For the listing below, work out how many lines hold the word "then" and give that number by itself.
** Opening Source data block **
theorem checkpoint_captures (ht : s.takesCkp asid = true) (hc : s.collRuns asid = false)
    (h : ((s.ckps.any fun c => c.asid == asid && !c.complete) || s.threads.any fun t => t.st.irrev && s.asidOf t.wg == asid) = false) (hwgs : s.wgs = []) :
    exec (.checkpoint asid) s = .next (((s.captured asid).setBit (feOf asid) (ctxst asid) 1 true).post (.checkpointComplete asid)) := by
  refine congrArg Host.Outcome.next ((if_neg (by simp [ht])).trans ((if_neg (by simp [hc])).trans ((if_neg (by simp [h])).trans ?_)))
  extract_lets paused run s0 s1 slot s2 held
  have hrun : run = [] := by simp [run, hwgs]
  have hs1 : s1 = s0 := by simp only [s1, hrun, haltWgs_nil]
  have hs2 : s2 = s.atCkp asid (s.ckpSlot asid) := by simp only [s2, hs1]; rfl
  have hheld : held = [] := by simp only [held, hs2, State.atCkp, hwgs, List.filter_nil, List.map_nil]
  clear_value s1 s2 held run
  subst hs1 hs2 hheld hrun
  refine congrArg (fun t : State => ((t.unstall asid).setBit (feOf asid) (ctxst asid) 1 true).post (.checkpointComplete asid)) (ckpResume_none ?_ asid)
  exact hwgs

theorem protectEnds_free (h : s.protect = []) : s.protectEnds asid = s := if_neg (by simp [h, mget])

theorem ctxst_eq (asid : Nat) : ctxst asid = 0x0A06 + 8 * (asid % 64) := by
  unfold ctxst
  omega

theorem setUndo_eq (s : State) (asid n : Nat) :
    s.setUndo asid n = s.wreg (feOf asid) (0x0A04 + 8 * (asid % 64)) (BitVec.ofNat 32 (144 * n)) := by
  rw [State.setUndo, show 0x0A00 + 8 * (asid % 64) + 4 = 0x0A04 + 8 * (asid % 64) by omega]

theorem checkpointComplete_moves {c : Ckp} {r : State} (hc : (s.ckps.find? fun c => c.asid == asid && !c.complete) = some c)
    (hr : if s.rregN (feOf asid) (0x0A03 + 8 * (asid % 64)) = 0 then r = s
      else s.undoMove asid 0 ((s.undo.filter fun u => u.1 == asid).drop c.pos) = .ok r) (hp : r.protect = []) :
    exec (.checkpointComplete asid) s = .next { (r.wreg (feOf asid) (ctxst asid) (r.rreg (feOf asid) (ctxst asid) &&& 0xC#32)).wreg (feOf asid)
        (0x0A04 + 8 * (asid % 64)) (BitVec.ofNat 32 (144 * ((s.undo.filter fun u => u.1 == asid).drop c.pos).length)) with
      undo := (r.undo.filter fun u => u.1 != asid) ++ (s.undo.filter fun u => u.1 == asid).drop c.pos
      ckps := (r.ckps.filter fun x => x.asid != asid) ++ [{ c with complete := true, pos := 0 }] } := by
  have hidx : 0x0A00 + 8 * (asid % 64) + 3 = 0x0A03 + 8 * (asid % 64) := by omega
  have hmoved : (if s.rregN (feOf asid) (0x0A00 + 8 * (asid % 64) + 3) = 0 then .ok s
      else s.undoMove asid 0 ((s.undo.filter fun u => u.1 == asid).drop c.pos)) = Except.ok r := by
    rw [hidx]
    split at hr
    next h => rw [if_pos h, hr]
    next h => rw [if_neg h, hr]
  refine congrArg Host.Outcome.next ?_
  rw [hc]
  simp only [hmoved]
  have hprotect : mput 0 r.protect asid (if mget 0 r.protect asid % 2 = 1 then mget 0 r.protect asid + 1 else mget 0 r.protect asid) = r.protect := by
    simp [hp, mget, mput]
  rw [hprotect, setUndo_eq]
  exact protectEnds_free hp

/-! ## Rollback (R378) -/

/-- What memory, the undo log, the L1s and the registers hold. -/
def State.store (s : State) : Mem × List (Nat × Nat × List Byte) × List L1Line × SMap Word × List Nat := (s.mem, s.undo, s.l1, s.regs, s.fatals)

theorem store_postOnce (s : State) (i : Instr) : (s.postOnce i).store = s.store := by
  unfold State.postOnce
  split <;> rfl

theorem store_coreFreed (s : State) (core : Nat) : (s.coreFreed core).store = s.store := by
  unfold State.coreFreed
  refine (over_field (fun s w => store_postOnce s _) _ _).trans ?_
  split
  · exact store_postOnce s _
  · rfl

theorem store_dropWgs (s : State) (ids : List Nat) : (s.dropWgs ids).store = s.store := over_field store_coreFreed _ _

theorem store_dropContext (s : State) (asid : Nat) (ids : List Nat) : (s.dropContext asid ids).store = s.store := store_dropWgs s ids

/-- What stays of a rollback of a context that stands nowhere and has neither graphs nor checkpoints. -/
def State.rolledBack (r : State) (asid : Nat) : State :=
  let s4 := (((r.dropContext asid []).putBack asid none []).unstall asid).fatalDone asid
  let s5 : State := { s4 with
    l1 := s4.l1.filter fun l => l.asid != asid
    undo := s4.undo.filter fun u => u.1 != asid
    ckps := s4.ckps.filter fun c => c.asid != asid || c.complete }
  let rolls := min 15 (fld (s5.rregN (feOf asid) (ctxst asid)) 4 4 + 1)
  (s5.wreg (feOf asid) (ctxst asid) ((s5.rreg (feOf asid) (ctxst asid) &&& 0xC#32) ||| BitVec.ofNat 32 (16 * rolls))).setUndo asid 0

theorem rollbackCtx_alone {r : State} (hwgs : s.wgs = []) (hread : s.unreadable asid (s.rollbackReads asid) = (none, s))
    (hback : s.writeBackUndo asid (s.undo.filter fun u => u.1 == asid).reverse = .ok r) (hgraphs : r.graphs = []) (hckps : r.ckps = []) :
    s.rollbackCtx asid = r.rolledBack asid := by
  have hnow : r.ckpGraphs asid = [] := by simp [State.ckpGraphs, hgraphs]
  unfold State.rollbackCtx
  extract_lets ids run s1 cores
  have hids : ids = [] := ckpWgs_none hwgs asid
  have hrun : run = [] := by simp [run, hwgs]
  have hs1 : s1 = s := by simp only [s1, hrun, haltWgs_nil]
  have hcores : cores = [] := by simp [cores, hs1, hwgs]
  clear_value ids run s1 cores
  subst hids hcores
  rw [hs1, hread]
  simp only [hback, hnow, hckps, List.find?_nil]
  rfl

theorem fatalDone_free (h : asid ∉ s.fatals) : s.fatalDone asid = s := if_neg (by simp [h])

theorem rolls_field (x : Word) {n : Nat} (hn : n < 2 ^ 28) : ((x &&& 0xC#32) ||| BitVec.ofNat 32 (16 * n)).toNat / 16 = n := by
  have hlow : (x.toNat &&& (12#32).toNat) / 2 ^ 4 = 0 := by rw [Nat.and_div_two_pow]; exact Nat.and_zero _
  have hn16 : (BitVec.ofNat 32 (16 * n)).toNat / 2 ^ 4 = n := by rw [BitVec.toNat_ofNat]; omega
  rw [BitVec.toNat_or, BitVec.toNat_and]
  change _ / 2 ^ 4 = n
  rw [Nat.or_div_two_pow, hlow, hn16, Nat.zero_or]

theorem ctx_key_ne (asid : Nat) {idx : Nat} (h : idx < 0x0C00) (hne : idx ≠ ctxst asid) (fe : Nat) : regKey (feOf asid) (ctxst asid) ≠ regKey fe idx := by
  have hst : regKey (feOf asid) (ctxst asid) % 16384 = ctxst asid := regKey_own (by unfold ctxst; omega) (by unfold ctxst; omega)
  have hidx : regKey fe idx % 16384 = idx := regKey_own (by omega) (by omega)
  omega

theorem rolledBack_store (h : asid ∉ s.fatals) : (s.rolledBack asid).mem = s.mem ∧ (s.rolledBack asid).undo = s.undo.filter (fun u => u.1 != asid)
    ∧ (s.rolledBack asid).l1 = s.l1.filter (fun l => l.asid != asid) ∧ (s.rolledBack asid).rregN (feOf asid) (ctxst asid) / 16 =
      min 15 (s.rregN (feOf asid) (ctxst asid) / 16 % 16 + 1) := by
  obtain ⟨hmem, hundo, hl1, hregs, hfatals⟩ : _ ∧ _ ∧ _ ∧ _ ∧ _ := by simpa only [State.store, Prod.mk.injEq] using store_dropContext s asid []
  unfold State.rolledBack
  extract_lets s4 s5 rolls
  have hs4 : s4 = (((s.dropContext asid []).putBack asid none []).unstall asid) := fatalDone_free (by
    show asid ∉ (s.dropContext asid []).fatals
    rwa [hfatals])
  have hrolls : s5.rregN (feOf asid) (ctxst asid) = s.rregN (feOf asid) (ctxst asid) := by
    simp only [s5, hs4]
    exact congrArg (fun rs => (regGet rs (regKey (feOf asid) (ctxst asid))).toNat) hregs
  rw [setUndo_eq]
  refine ⟨?_, ?_, ?_, ?_⟩
  · simp only [wreg_mem, s5, hs4]
    exact hmem
  · simp only [wreg_undo, s5, hs4]
    exact congrArg (List.filter fun u => u.1 != asid) hundo
  · simp only [wreg_l1, s5, hs4]
    exact congrArg (List.filter fun l => l.asid != asid) hl1
  · have hkey := ctx_key_ne asid (idx := 0x0A04 + 8 * (asid % 64)) (by omega) (by unfold ctxst; omega) (feOf asid)
    rw [State.rregN, rreg_wreg_ne hkey, rreg_wreg, if_pos rfl, rolls_field _ (by omega)]
    simp only [rolls, hrolls, fld, Nat.reducePow]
** Closing Source data block **
▶ Output
3